Each line from the one containing "e)).advance (1 + e.extWords.length))" to the end of the entries is to be repeated exactly, and no other line.

+---+

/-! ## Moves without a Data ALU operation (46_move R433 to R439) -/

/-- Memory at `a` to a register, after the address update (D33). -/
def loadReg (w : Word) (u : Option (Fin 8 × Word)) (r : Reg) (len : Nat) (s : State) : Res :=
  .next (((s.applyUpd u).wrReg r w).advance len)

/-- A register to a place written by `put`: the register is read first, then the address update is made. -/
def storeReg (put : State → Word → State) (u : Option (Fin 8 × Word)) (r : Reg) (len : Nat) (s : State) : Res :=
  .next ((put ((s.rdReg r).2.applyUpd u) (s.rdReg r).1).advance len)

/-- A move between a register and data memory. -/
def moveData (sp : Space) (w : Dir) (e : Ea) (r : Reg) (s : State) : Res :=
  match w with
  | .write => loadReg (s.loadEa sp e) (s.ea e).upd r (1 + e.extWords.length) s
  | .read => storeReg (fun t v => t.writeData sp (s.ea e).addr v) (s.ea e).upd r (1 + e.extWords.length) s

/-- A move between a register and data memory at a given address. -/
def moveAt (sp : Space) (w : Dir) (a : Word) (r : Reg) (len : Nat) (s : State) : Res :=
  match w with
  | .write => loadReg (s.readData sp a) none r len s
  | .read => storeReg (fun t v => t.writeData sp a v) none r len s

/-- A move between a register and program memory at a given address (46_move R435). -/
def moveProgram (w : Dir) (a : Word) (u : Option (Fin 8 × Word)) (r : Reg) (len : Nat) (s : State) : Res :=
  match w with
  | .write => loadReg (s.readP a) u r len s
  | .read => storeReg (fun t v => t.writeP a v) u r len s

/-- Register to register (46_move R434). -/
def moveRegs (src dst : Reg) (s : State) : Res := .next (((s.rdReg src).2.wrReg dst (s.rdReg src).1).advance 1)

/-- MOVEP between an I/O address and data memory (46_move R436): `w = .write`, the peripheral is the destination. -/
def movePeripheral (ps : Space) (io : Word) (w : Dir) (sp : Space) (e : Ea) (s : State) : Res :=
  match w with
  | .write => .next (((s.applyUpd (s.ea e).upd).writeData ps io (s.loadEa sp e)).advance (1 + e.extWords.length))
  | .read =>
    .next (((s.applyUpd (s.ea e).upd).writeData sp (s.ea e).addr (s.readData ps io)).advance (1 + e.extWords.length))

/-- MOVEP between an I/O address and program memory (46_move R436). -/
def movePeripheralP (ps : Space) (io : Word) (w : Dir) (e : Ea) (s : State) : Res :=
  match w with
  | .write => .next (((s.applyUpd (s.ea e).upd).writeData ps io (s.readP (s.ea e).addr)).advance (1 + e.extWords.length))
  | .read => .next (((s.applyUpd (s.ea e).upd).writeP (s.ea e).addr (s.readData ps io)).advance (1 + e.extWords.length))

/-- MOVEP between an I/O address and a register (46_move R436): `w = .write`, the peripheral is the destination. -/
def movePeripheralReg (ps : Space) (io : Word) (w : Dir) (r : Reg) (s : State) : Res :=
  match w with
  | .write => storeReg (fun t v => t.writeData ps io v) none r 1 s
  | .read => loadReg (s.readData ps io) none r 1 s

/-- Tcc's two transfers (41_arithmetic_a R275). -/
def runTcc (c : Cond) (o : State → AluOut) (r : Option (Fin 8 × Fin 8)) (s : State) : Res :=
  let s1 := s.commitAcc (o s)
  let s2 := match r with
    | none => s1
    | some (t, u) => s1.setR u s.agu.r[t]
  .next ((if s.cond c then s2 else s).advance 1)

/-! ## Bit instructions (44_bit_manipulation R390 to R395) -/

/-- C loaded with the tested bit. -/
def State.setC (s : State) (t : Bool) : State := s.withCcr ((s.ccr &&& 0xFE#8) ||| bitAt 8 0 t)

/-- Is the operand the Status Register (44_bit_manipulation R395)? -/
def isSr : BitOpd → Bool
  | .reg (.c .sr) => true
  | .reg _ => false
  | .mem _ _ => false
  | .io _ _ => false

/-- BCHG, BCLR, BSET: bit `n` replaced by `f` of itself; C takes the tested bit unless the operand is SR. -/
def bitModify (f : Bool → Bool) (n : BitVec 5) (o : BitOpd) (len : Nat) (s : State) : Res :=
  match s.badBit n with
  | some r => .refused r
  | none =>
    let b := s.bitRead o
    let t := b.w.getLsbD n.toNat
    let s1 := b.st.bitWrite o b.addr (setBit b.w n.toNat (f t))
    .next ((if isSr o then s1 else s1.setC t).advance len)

+---+

[Response to this exercise]:
  | .write => .next (((s.applyUpd (s.ea e).upd).writeData ps io (s.loadEa sp e)).advance (1 + e.extWords.length))
  | .read =>
    .next (((s.applyUpd (s.ea e).upd).writeData sp (s.ea e).addr (s.readData ps io)).advance (1 + e.extWords.length))

/-- MOVEP between an I/O address and program memory (46_move R436). -/
def movePeripheralP (ps : Space) (io : Word) (w : Dir) (e : Ea) (s : State) : Res :=
  match w with
  | .write => .next (((s.applyUpd (s.ea e).upd).writeData ps io (s.readP (s.ea e).addr)).advance (1 + e.extWords.length))
  | .read => .next (((s.applyUpd (s.ea e).upd).writeP (s.ea e).addr (s.readData ps io)).advance (1 + e.extWords.length))

/-- MOVEP between an I/O address and a register (46_move R436): `w = .write`, the peripheral is the destination. -/
def movePeripheralReg (ps : Space) (io : Word) (w : Dir) (r : Reg) (s : State) : Res :=
  match w with
  | .write => storeReg (fun t v => t.writeData ps io v) none r 1 s
  | .read => loadReg (s.readData ps io) none r 1 s

/-- Tcc's two transfers (41_arithmetic_a R275). -/
def runTcc (c : Cond) (o : State → AluOut) (r : Option (Fin 8 × Fin 8)) (s : State) : Res :=
  let s1 := s.commitAcc (o s)
  let s2 := match r with
    | none => s1
    | some (t, u) => s1.setR u s.agu.r[t]
  .next ((if s.cond c then s2 else s).advance 1)

/-! ## Bit instructions (44_bit_manipulation R390 to R395) -/

/-- C loaded with the tested bit. -/
def State.setC (s : State) (t : Bool) : State := s.withCcr ((s.ccr &&& 0xFE#8) ||| bitAt 8 0 t)

/-- Is the operand the Status Register (44_bit_manipulation R395)? -/
def isSr : BitOpd → Bool
  | .reg (.c .sr) => true
  | .reg _ => false
  | .mem _ _ => false
  | .io _ _ => false

/-- BCHG, BCLR, BSET: bit `n` replaced by `f` of itself; C takes the tested bit unless the operand is SR. -/
def bitModify (f : Bool → Bool) (n : BitVec 5) (o : BitOpd) (len : Nat) (s : State) : Res :=
  match s.badBit n with
  | some r => .refused r
  | none =>
    let b := s.bitRead o
    let t := b.w.getLsbD n.toNat
    let s1 := b.st.bitWrite o b.addr (setBit b.w n.toNat (f t))
    .next ((if isSr o then s1 else s1.setC t).advance len)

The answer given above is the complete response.